=== RECORDS SUPPLIED ===
-- ==== Sys2Proof/Laws/Displays.lean ====
section
/-! SUPPORT. What a place in a queue and a mark for update make of the display they name, and that they leave the others (R131,
R132). -/

namespace Sys2Proof.Machine

@[simp] theorem display_setStr (s : State) (k : StringNo) (c : StringCtl) (d : Nat) : (s.setStr k c).display d = s.display d := rfl

@[simp] theorem display_setDisplay_same (s : State) (d : Nat) (x : Display) : (s.setDisplay d x).display d = some x :=
  Tab.fetch_store_same _ _ _

theorem display_setDisplay_ne (s : State) {d j : Nat} (x : Display) (h : j ≠ d) : (s.setDisplay d x).display j = s.display j :=
  Tab.fetch_store_ne _ _ h

@[simp] theorem display_leaveQueue (s : State) (d j : Nat) : (s.leaveQueue d).display j = s.display j := by
  unfold State.leaveQueue
  split
  · rfl
  · split <;> rfl

theorem display_enterAt (s : State) (d : Nat) (u : Urgency) (n j : Nat) :
    (s.enterAt d u n).display j =
      if j = d then (s.display d).map fun x => { x with rt := { x.rt with state := .queued u } } else s.display j := by
  unfold State.enterAt
  cases h : s.display d with
  | none =>
    by_cases hj : j = d
    · subst hj
      simp [h]
    · simp [hj]
  | some x =>
    by_cases hj : j = d
    · subst hj
      simp
    · simp only [if_neg hj]
      rw [display_setDisplay_ne _ _ hj, display_setStr]

theorem display_enter (s : State) (d : Nat) (u : Urgency) (j : Nat) :
    (s.enter d u).display j =
      if j = d then (s.display d).map fun x => { x with rt := { x.rt with state := .queued u } } else s.display j := by
  unfold State.enter
  cases h : s.display d with
  | none =>
    by_cases hj : j = d
    · subst hj
      simp [h]
    · simp [hj]
  | some x =>
    simp only [display_enterAt, display_setStr, h]

/-- R132: a mark changes the display it names as its table says, and no other. -/
theorem display_mark (s : State) (d : Nat) (u : Urgency) (j : Nat) :
    (s.mark d u).display j = if j = d then (s.display d).map (·.markedAt u) else s.display j := by
  unfold State.mark
  cases h : s.display d with
  | none =>
    by_cases hj : j = d
    · subst hj
      simp [h]
    · simp [hj]
  | some x =>
    obtain ⟨cfg, rt⟩ := x
    obtain ⟨state, stale⟩ := rt
    cases state with
    | faulted =>
      by_cases hj : j = d
      · subst hj
        simp [h, Display.markedAt, UpdateState.raised]
      · simp [hj]
    | clean => simp [display_enter, h, Display.markedAt, UpdateState.raised]
    | queued v =>
      by_cases hh : u.code < v.code
      · simp [Urgency.higher, hh, display_enter, h, Display.markedAt, UpdateState.raised]
      · by_cases hj : j = d
        · subst hj
          simp [Urgency.higher, hh, h, Display.markedAt, UpdateState.raised]
        · simp [Urgency.higher, hh, hj]
    | opened =>
      by_cases hj : j = d
      · subst hj
        cases stale with
        | none => simp [Display.markedAt, UpdateState.raised]
        | some v => cases u <;> cases v <;> simp [Display.markedAt, UpdateState.raised, Urgency.max, Urgency.code]
      · rw [if_neg hj]
        exact display_setDisplay_ne _ _ hj

/-- R132: a second mark at the same urgency changes nothing more. -/
@[simp] theorem markedAt_markedAt (x : Display) (u : Urgency) : (x.markedAt u).markedAt u = x.markedAt u := by
  obtain ⟨cfg, rt⟩ := x
  obtain ⟨state, stale⟩ := rt
  cases state with
  | queued v => cases u <;> cases v <;> rfl
  | opened => cases stale with
    | none => cases u <;> rfl
    | some v => cases u <;> cases v <;> rfl
  | clean => cases u <;> rfl
  | faulted => rfl

/-- R132: nor does a later one at no higher urgency. -/
theorem markedAt_absorbs (x : Display) {u v : Urgency} (h : u.code ≤ v.code) : (x.markedAt u).markedAt v = x.markedAt u := by
  obtain ⟨cfg, rt⟩ := x
  obtain ⟨state, stale⟩ := rt
  cases state with
  | queued w => cases u <;> cases v <;> cases w <;> first | rfl | exact absurd h (by decide)
  | opened => cases stale with
    | none => cases u <;> cases v <;> first | rfl | exact absurd h (by decide)
    | some w => cases u <;> cases v <;> cases w <;> first | rfl | exact absurd h (by decide)
  | clean => cases u <;> cases v <;> first | rfl | exact absurd h (by decide)
  | faulted => rfl

@[simp] theorem markedAt_cfg (x : Display) (u : Urgency) : (x.markedAt u).cfg = x.cfg := rfl

end Sys2Proof.Machine
end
===
→ **TASK GOAL**
Within the data above, filter for lines containing the word "code" and copy each one.

→ **REPLY**
      by_cases hh : u.code < v.code
        | some v => cases u <;> cases v <;> simp [Display.markedAt, UpdateState.raised, Urgency.max, Urgency.code]
theorem markedAt_absorbs (x : Display) {u v : Urgency} (h : u.code ≤ v.code) : (x.markedAt u).markedAt v = x.markedAt u := by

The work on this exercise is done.